Puneet Gupta

Posted on Jul 4 • Edited on Jul 5 • Originally published at pg-blogs.netlify.app

Building Reliable LLM Applications in Python

#ai #llm #python

Introduction

Calling an LLM API is easy. Building an application on top of one that is reliable — that fails predictably, doesn't hallucinate its way into wrong answers, and doesn't surprise you with a bill — is a real engineering discipline.

The core mindset shift: treat model output as a hypothesis to verify, not a fact to trust. This post covers the practices that make Python LLM applications production-grade, using Anthropic's Claude and the official anthropic SDK.

Pick the Right Model for the Task

Model choice is a decision, not a default. Match the tier to the difficulty of the task:

import anthropic

client = anthropic.Anthropic()  # reads ANTHROPIC_API_KEY from the environment

# Hard reasoning / agentic work → the strongest model
response = client.messages.create(
    model="claude-opus-4-8",
    max_tokens=4096,
    messages=[{"role": "user", "content": "..."}],
)

# High-volume, cost-sensitive classification → a cheaper capable model
cheap = client.messages.create(
    model="claude-haiku-4-5",
    max_tokens=256,
    messages=[{"role": "user", "content": "Classify sentiment: ..."}],
)

Never run an expensive model where a cheap one suffices, and never under-provision where quality matters. Cost and latency are features — track them.

Get Structured Output — Don't Parse Prose

The single biggest source of fragility in LLM apps is scraping structured data out of free-form text. Prefer typed outputs validated against a schema. With the Anthropic SDK, messages.parse() validates the response against a Pydantic model for you:

from pydantic import BaseModel

class Invoice(BaseModel):
    vendor: str
    total: float
    due_date: str

response = client.messages.parse(
    model="claude-opus-4-8",
    max_tokens=1024,
    messages=[{"role": "user", "content": f"Extract invoice fields:\n{raw_text}"}],
    output_format=Invoice,
)

invoice = response.parsed_output   # a validated Invoice instance
print(invoice.total)               # a float, guaranteed — no regex, no json.loads

The validation happens against a schema the model is constrained to, so you get a typed object instead of a string you have to hope parses. Structured output turns "the model usually returns JSON" into "the model returns this shape."

Ground the Model — Don't Let It Hallucinate

An LLM will confidently invent facts. For anything that must be correct, give the model the source material and instruct it to answer only from that material — retrieval-augmented generation (RAG) in its simplest form:

prompt = f"""Answer the question using ONLY the context below.
If the answer is not in the context, say "I don't know."

<context>
{retrieved_documents}
</context>

Question: {user_question}"""

Two things make this reliable: the explicit "only from context" instruction, and an explicit escape hatch ("say I don't know") so the model isn't pressured to fabricate. Then cite — have the model point at which passage it used, so a human can verify.

Handle the Unhappy Path

Networks fail and rate limits happen. The Anthropic SDK already retries transient errors (429, 5xx, connection errors) with exponential backoff — configure it rather than reinventing it:

client = anthropic.Anthropic(max_retries=4, timeout=30.0)

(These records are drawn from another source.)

/-! ### updFunc -/

section updFunc
variable (i : Nat) (f : Func → Func) (s : State)
@[simp] theorem updFunc_pending : (updFunc i f s).pending = s.pending := rfl
@[simp] theorem updFunc_freeCtr : (updFunc i f s).freeCtr = s.freeCtr := rfl
@[simp] theorem updFunc_readData : (updFunc i f s).readData = s.readData := rfl
@[simp] theorem updFunc_part : (updFunc i f s).part = s.part := rfl
@[simp] theorem updFunc_time : (updFunc i f s).time = s.time := rfl
@[simp] theorem updFunc_pte : (updFunc i f s).pte = s.pte := rfl
@[simp] theorem updFunc_sfi : (updFunc i f s).sfi = s.sfi := rfl
@[simp] theorem updFunc_st : (updFunc i f s).st = s.st := rfl
@[simp] theorem updFunc_fuses : (updFunc i f s).fuses = s.fuses := rfl
@[simp] theorem updFunc_boot : (updFunc i f s).boot = s.boot := rfl
@[simp] theorem updFunc_pwr : (updFunc i f s).pwr = s.pwr := rfl
@[simp] theorem updFunc_wisp : (updFunc i f s).wisp = s.wisp := rfl
@[simp] theorem updFunc_avs : (updFunc i f s).avs = s.avs := rfl
@[simp] theorem updFunc_therm : (updFunc i f s).therm = s.therm := rfl
@[simp] theorem updFunc_hi : (updFunc i f s).hi = { s.hi with funcs := tabUpd s.hi.funcs i f } := rfl
@[simp] theorem updFunc_ex : (updFunc i f s).ex = s.ex := rfl
@[simp] theorem updFunc_ob : (updFunc i f s).ob = s.ob := rfl
@[simp] theorem updFunc_gx : (updFunc i f s).gx = s.gx := rfl
@[simp] theorem updFunc_mm : (updFunc i f s).mm = s.mm := rfl
@[simp] theorem updFunc_links : (updFunc i f s).links = s.links := rfl
@[simp] theorem updFunc_dom : (updFunc i f s).dom = s.dom := rfl
@[simp] theorem updFunc_snap : (updFunc i f s).snap = s.snap := rfl
@[simp] theorem updFunc_jtagIr : (updFunc i f s).jtagIr = s.jtagIr := rfl
@[simp] theorem updFunc_tdo : (updFunc i f s).tdo = s.tdo := rfl
@[simp] theorem updFunc_wakeN : (updFunc i f s).wakeN = s.wakeN := rfl
end updFunc

/-! ### updQueue -/

section updQueue
variable (i : Nat) (f : Queue → Queue) (s : State)
@[simp] theorem updQueue_pending : (updQueue i f s).pending = s.pending := rfl
@[simp] theorem updQueue_freeCtr : (updQueue i f s).freeCtr = s.freeCtr := rfl
@[simp] theorem updQueue_readData : (updQueue i f s).readData = s.readData := rfl
@[simp] theorem updQueue_part : (updQueue i f s).part = s.part := rfl
@[simp] theorem updQueue_time : (updQueue i f s).time = s.time := rfl
@[simp] theorem updQueue_pte : (updQueue i f s).pte = s.pte := rfl
@[simp] theorem updQueue_sfi : (updQueue i f s).sfi = s.sfi := rfl
@[simp] theorem updQueue_st : (updQueue i f s).st = s.st := rfl
@[simp] theorem updQueue_fuses : (updQueue i f s).fuses = s.fuses := rfl
@[simp] theorem updQueue_boot : (updQueue i f s).boot = s.boot := rfl
@[simp] theorem updQueue_pwr : (updQueue i f s).pwr = s.pwr := rfl
@[simp] theorem updQueue_wisp : (updQueue i f s).wisp = s.wisp := rfl
@[simp] theorem updQueue_avs : (updQueue i f s).avs = s.avs := rfl
@[simp] theorem updQueue_therm : (updQueue i f s).therm = s.therm := rfl
@[simp] theorem updQueue_hi : (updQueue i f s).hi = s.hi := rfl
@[simp] theorem updQueue_ex : (updQueue i f s).ex = { s.ex with queues := tabUpd s.ex.queues i f } := rfl
@[simp] theorem updQueue_ob : (updQueue i f s).ob = s.ob := rfl
@[simp] theorem updQueue_gx : (updQueue i f s).gx = s.gx := rfl
@[simp] theorem updQueue_mm : (updQueue i f s).mm = s.mm := rfl
@[simp] theorem updQueue_links : (updQueue i f s).links = s.links := rfl
@[simp] theorem updQueue_dom : (updQueue i f s).dom = s.dom := rfl
@[simp] theorem updQueue_snap : (updQueue i f s).snap = s.snap := rfl
@[simp] theorem updQueue_jtagIr : (updQueue i f s).jtagIr = s.jtagIr := rfl
@[simp] theorem updQueue_tdo : (updQueue i f s).tdo = s.tdo := rfl
@[simp] theorem updQueue_wakeN : (updQueue i f s).wakeN = s.wakeN := rfl
end updQueue

/-! ### updCtx -/

section updCtx
variable (i : Nat) (f : Ctx → Ctx) (s : State)
@[simp] theorem updCtx_pending : (updCtx i f s).pending = s.pending := rfl
@[simp] theorem updCtx_freeCtr : (updCtx i f s).freeCtr = s.freeCtr := rfl
@[simp] theorem updCtx_readData : (updCtx i f s).readData = s.readData := rfl
@[simp] theorem updCtx_part : (updCtx i f s).part = s.part := rfl
@[simp] theorem updCtx_time : (updCtx i f s).time = s.time := rfl
@[simp] theorem updCtx_pte : (updCtx i f s).pte = s.pte := rfl
@[simp] theorem updCtx_sfi : (updCtx i f s).sfi = s.sfi := rfl
@[simp] theorem updCtx_st : (updCtx i f s).st = s.st := rfl
@[simp] theorem updCtx_fuses : (updCtx i f s).fuses = s.fuses := rfl
@[simp] theorem updCtx_boot : (updCtx i f s).boot = s.boot := rfl
@[simp] theorem updCtx_pwr : (updCtx i f s).pwr = s.pwr := rfl
@[simp] theorem updCtx_wisp : (updCtx i f s).wisp = s.wisp := rfl
@[simp] theorem updCtx_avs : (updCtx i f s).avs = s.avs := rfl
@[simp] theorem updCtx_therm : (updCtx i f s).therm = s.therm := rfl
@[simp] theorem updCtx_hi : (updCtx i f s).hi = s.hi := rfl
@[simp] theorem updCtx_ex : (updCtx i f s).ex = { s.ex with ctxs := tabUpd s.ex.ctxs i f } := rfl
@[simp] theorem updCtx_ob : (updCtx i f s).ob = s.ob := rfl
@[simp] theorem updCtx_gx : (updCtx i f s).gx = s.gx := rfl
@[simp] theorem updCtx_mm : (updCtx i f s).mm = s.mm := rfl
@[simp] theorem updCtx_links : (updCtx i f s).links = s.links := rfl
@[simp] theorem updCtx_dom : (updCtx i f s).dom = s.dom := rfl
@[simp] theorem updCtx_snap : (updCtx i f s).snap = s.snap := rfl
@[simp] theorem updCtx_jtagIr : (updCtx i f s).jtagIr = s.jtagIr := rfl
@[simp] theorem updCtx_tdo : (updCtx i f s).tdo = s.tdo := rfl
@[simp] theorem updCtx_wakeN : (updCtx i f s).wakeN = s.wakeN := rfl
end updCtx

Catch the specific exceptions and branch on retryable vs. terminal:

try:
    response = client.messages.create(...)
except anthropic.RateLimitError as exc:
    retry_after = int(exc.response.headers.get("retry-after", "60"))
    # back off and retry
except anthropic.BadRequestError:
    # a 400 is a bug in our request — do NOT retry, fix the payload
    raise

For any operation with side effects (charging a card, sending an email based on a model decision), make it idempotent — the model, or a retry, may trigger the same action twice.

Put Control Flow in Code, Judgment in the Model

Use the model for judgment; use code for bookkeeping. Loops, branching, and fan-out belong in deterministic Python — not in a prompt asking the model to "keep going until done." For agentic tasks with tools, drive the loop yourself so you can intercept, validate, and log each tool call:

messages = [{"role": "user", "content": user_input}]
while True:
    response = client.messages.create(
        model="claude-opus-4-8", max_tokens=4096,
        tools=tools, messages=messages,
    )
    if response.stop_reason == "end_turn":
        break
    messages.append({"role": "assistant", "content": response.content})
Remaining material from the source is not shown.